-- ==== Sys2Proof/Machine/State.lean ====
section
/-! DEFINITION. The state of the block and of its interfaces as plain data (10_state.md R20 to R39), the reasons a step
stops, and reset (10_state.md R36). -/

namespace Sys2Proof.Machine

/-- Bytes by number, in one canonical form: numbers strictly rising, no entry equal to what an unlisted number reads as
(`Memory.fill`). It holds the CPU's memory and, with `PIX_OFF` = 0, the raster. -/
abbrev Memory := List Host.Cell

/-- The Machine I/O Controller's one owned aggregate (10_state.md R20 to R23). -/
structure Controller where
  low : Byte
  high : Byte
  offset : BitVec 3
  inreg : InWord
  deriving DecidableEq, Repr

/-- The scheduler's state (10_state.md R26 to R28). `inSlice` is the MODEL's own: a slice has begun and its budget is
not met yet (log entry 6). -/
structure Scheduler where
  phase : Phase
  cyc : Nat
  sstep : SStep
  inSlice : Bool
  deriving DecidableEq, Repr

/-- An input event: a kind and a platform key id (10_state.md R31). -/
structure Event where
  kind : EventKind
  key : Nat
  deriving DecidableEq, Repr

/-- A fault record, code and info (60_exceptions.md R210). -/
inductive FaultRecord where
  /-- Code 1, with the port read. -/
  | unknownPortRead (p : Port)
  /-- Code 2, with the port written. -/
  | unknownPortWrite (p : Port)
  /-- Code 3, with the destination (row, column). -/
  | rasterOutOfBounds (row col : Nat)
  /-- Code 4, raised at boot only. -/
  | imageLoadFailure
  /-- Code 5, raised at boot only. -/
  | surfaceInitFailure
  deriving DecidableEq, Repr

/-- What the host may do at a step boundary (43_scheduler.md R195). -/
inductive HostAct where
  /-- Append an input event. -/
  | key (kind : EventKind) (key : Nat)
  /-- Set `quit`. -/
  | quit
  deriving DecidableEq, Repr

/-- The external instruction executor, as far as the block meets it (43_scheduler.md R181). The MODEL's own fields (log
entry 5): the state supplies what the CPU does, and keeps what it was given. -/
structure CpuSide where
  /-- The instructions the next `ExecuteOne()` calls execute, the first one first; after them `Config.freeInstr`. -/
  supplied : List CpuInstr
  /-- What the CPU writes to memory on the next `DeliverInterrupt` calls; after them `Config.freeResponse`. -/
  responses : List (List (Addr × Byte))
  /-- How many free values have been drawn. -/
  draws : Nat
  /-- The bytes port reads returned to the CPU, the last one first. -/
  received : List Byte
  /-- The vectors delivered to the CPU, the last one first. -/
  vectors : List Nat
  deriving DecidableEq, Repr

/-- Everything the spec gives the machine (10_state.md R20), its interfaces, and its configuration. -/
structure State where
  /-- The configuration (00_scope.md R7); no step changes it. -/
  cfg : Config
  /-- `low`, `high`, `offset`, `inreg`. -/
  io : Controller
  /-- `phase`, `cyc`, `sstep`. -/
  sched : Scheduler
  /-- `fault`: none, or one fault record (10_state.md R29). -/
  fault : Option FaultRecord
  /-- `quit`: the latch (10_state.md R30). -/
  quit : Bool
  /-- `events`: the queue, the oldest first (10_state.md R31). -/
  events : List Event
  /-- `raster`: element (r, c) under the number r × `RASTER_COLS` + c (10_state.md R32). -/
  raster : Memory
  /-- `presented`: what the host was last shown (10_state.md R33). -/
  presented : Option Memory
  /-- The CPU's memory (10_state.md R34). -/
  mem : Memory
  /-- The executor's side (the MODEL's own). -/
  cpu : CpuSide
  /-- What the host does at the coming step boundaries, one batch for each (the MODEL's own, log entry 7). -/
  host : List (List HostAct)
  /-- A transaction presented on an interface from outside the scheduler's loop; the next step performs it (the MODEL's
  own, log entry 8). No step of the machine presents one. -/
  txn : Option Txn
  /-- The run has ended with success (43_scheduler.md R194; the MODEL's own, log entry 9). -/
  ended : Bool
  deriving DecidableEq, Repr

/-- Why the machine stops with a fault. -/
inductive Fault where
  /-- Raised by `step` and by every meaning on a state whose `fault` holds a record: that state "has no successor"
  (60_exceptions.md R214). Safe: the machine has terminated too. -/
  | faulted (r : FaultRecord)
  deriving DecidableEq, Repr

/-- Why a step has no meaning. -/
inductive Refusal where
  /-- Raised by `exec`'s arm of an instruction without a meaning. Safe. -/
  | notModelled (mnemonic : String)
  /-- Raised by `step` on a word no interface carries, and by `PIXEL` on a column outside the frame buffer
  (30_encoding.md R89: refuse). Safe. -/
  | neverIssued (r : Reject)
  /-- Raised by `step` and by every meaning once the run has ended with success (43_scheduler.md R194). Safe: there is
  no operation left to perform. -/
  | runOver
  /-- Raised by `boot` on a program image that does not fit below `VRAM_BASE` (70_reset_and_hazards.md R244: a launch
  premise). Safe. -/
  | imageTooLong
  deriving DecidableEq, Repr

/-- The executor's side with nothing supplied, drawn or delivered. -/
def CpuSide.empty : CpuSide where
  supplied := []
  responses := []
  draws := 0
  received := []
  vectors := []

/-- The reset state of a configuration (10_state.md R36). -/
def State.resetWith (c : Config) : State where
  cfg := c
  io := ⟨c.lowReset, c.highReset, c.offsetReset, c.switchMask .coin⟩
  sched := ⟨c.phaseReset, 0, .one, false⟩
  fault := none
  quit := false
  events := []
  raster := []
  presented := none
  mem := []
  cpu := .empty
  host := []
  txn := none
  ended := false

/-- The machine right after reset, with the spec's default configuration. -/
def State.reset : State := State.resetWith Config.default

end Sys2Proof.Machine
end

- _Task description_:
All of the entries above must be output word for word.

- _Solution for this exercise_:
-- ==== Sys2Proof/Machine/State.lean ====
section
/-! DEFINITION. The state of the block and of its interfaces as plain data (10_state.md R20 to R39), the reasons a step
stops, and reset (10_state.md R36). -/

namespace Sys2Proof.Machine

/-- Bytes by number, in one canonical form: numbers strictly rising, no entry equal to what an unlisted number reads as
(`Memory.fill`). It holds the CPU's memory and, with `PIX_OFF` = 0, the raster. -/
abbrev Memory := List Host.Cell

/-- The Machine I/O Controller's one owned aggregate (10_state.md R20 to R23). -/
structure Controller where
  low : Byte
  high : Byte
  offset : BitVec 3
  inreg : InWord
  deriving DecidableEq, Repr

/-- The scheduler's state (10_state.md R26 to R28). `inSlice` is the MODEL's own: a slice has begun and its budget is
not met yet (log entry 6). -/
structure Scheduler where
  phase : Phase
  cyc : Nat
  sstep : SStep
  inSlice : Bool
  deriving DecidableEq, Repr

/-- An input event: a kind and a platform key id (10_state.md R31). -/
structure Event where
  kind : EventKind
  key : Nat
  deriving DecidableEq, Repr

/-- A fault record, code and info (60_exceptions.md R210). -/
inductive FaultRecord where
  /-- Code 1, with the port read. -/
  | unknownPortRead (p : Port)
  /-- Code 2, with the port written. -/
  | unknownPortWrite (p : Port)
  /-- Code 3, with the destination (row, column). -/
  | rasterOutOfBounds (row col : Nat)
  /-- Code 4, raised at boot only. -/
  | imageLoadFailure
  /-- Code 5, raised at boot only. -/
  | surfaceInitFailure
  deriving DecidableEq, Repr

/-- What the host may do at a step boundary (43_scheduler.md R195). -/
inductive HostAct where
  /-- Append an input event. -/
  | key (kind : EventKind) (key : Nat)
  /-- Set `quit`. -/
  | quit
  deriving DecidableEq, Repr

/-- The external instruction executor, as far as the block meets it (43_scheduler.md R181). The MODEL's own fields (log
entry 5): the state supplies what the CPU does, and keeps what it was given. -/
structure CpuSide where
  /-- The instructions the next `ExecuteOne()` calls execute, the first one first; after them `Config.freeInstr`. -/
  supplied : List CpuInstr
  /-- What the CPU writes to memory on the next `DeliverInterrupt` calls; after them `Config.freeResponse`. -/
  responses : List (List (Addr × Byte))
  /-- How many free values have been drawn. -/
  draws : Nat
  /-- The bytes port reads returned to the CPU, the last one first. -/
  received : List Byte
  /-- The vectors delivered to the CPU, the last one first. -/
  vectors : List Nat
  deriving DecidableEq, Repr

/-- Everything the spec gives the machine (10_state.md R20), its interfaces, and its configuration. -/
structure State where
  /-- The configuration (00_scope.md R7); no step changes it. -/
  cfg : Config
  /-- `low`, `high`, `offset`, `inreg`. -/
  io : Controller
  /-- `phase`, `cyc`, `sstep`. -/
  sched : Scheduler
  /-- `fault`: none, or one fault record (10_state.md R29). -/
  fault : Option FaultRecord
  /-- `quit`: the latch (10_state.md R30). -/
  quit : Bool
  /-- `events`: the queue, the oldest first (10_state.md R31). -/
  events : List Event
  /-- `raster`: element (r, c) under the number r × `RASTER_COLS` + c (10_state.md R32). -/
  raster : Memory
  /-- `presented`: what the host was last shown (10_state.md R33). -/
  presented : Option Memory
  /-- The CPU's memory (10_state.md R34). -/
  mem : Memory
  /-- The executor's side (the MODEL's own). -/
  cpu : CpuSide
  /-- What the host does at the coming step boundaries, one batch for each (the MODEL's own, log entry 7). -/
  host : List (List HostAct)
  /-- A transaction presented on an interface from outside the scheduler's loop; the next step performs it (the MODEL's
  own, log entry 8). No step of the machine presents one. -/
  txn : Option Txn
  /-- The run has ended with success (43_scheduler.md R194; the MODEL's own, log entry 9). -/
  ended : Bool
  deriving DecidableEq, Repr

/-- Why the machine stops with a fault. -/
inductive Fault where
  /-- Raised by `step` and by every meaning on a state whose `fault` holds a record: that state "has no successor"
  (60_exceptions.md R214). Safe: the machine has terminated too. -/
  | faulted (r : FaultRecord)
  deriving DecidableEq, Repr

/-- Why a step has no meaning. -/
inductive Refusal where
  /-- Raised by `exec`'s arm of an instruction without a meaning. Safe. -/
  | notModelled (mnemonic : String)
  /-- Raised by `step` on a word no interface carries, and by `PIXEL` on a column outside the frame buffer
  (30_encoding.md R89: refuse). Safe. -/
  | neverIssued (r : Reject)
  /-- Raised by `step` and by every meaning once the run has ended with success (43_scheduler.md R194). Safe: there is
  no operation left to perform. -/
  | runOver
  /-- Raised by `boot` on a program image that does not fit below `VRAM_BASE` (70_reset_and_hazards.md R244: a launch
  premise). Safe. -/
  | imageTooLong
  deriving DecidableEq, Repr

/-- The executor's side with nothing supplied, drawn or delivered. -/
def CpuSide.empty : CpuSide where
  supplied := []
  responses := []
  draws := 0
  received := []
  vectors := []

/-- The reset state of a configuration (10_state.md R36). -/
def State.resetWith (c : Config) : State where
  cfg := c
  io := ⟨c.lowReset, c.highReset, c.offsetReset, c.switchMask .coin⟩
  sched := ⟨c.phaseReset, 0, .one, false⟩
  fault := none
  quit := false
  events := []
  raster := []
  presented := none
  mem := []
  cpu := .empty
  host := []
  txn := none
  ended := false

/-- The machine right after reset, with the spec's default configuration. -/
def State.reset : State := State.resetWith Config.default

end Sys2Proof.Machine
end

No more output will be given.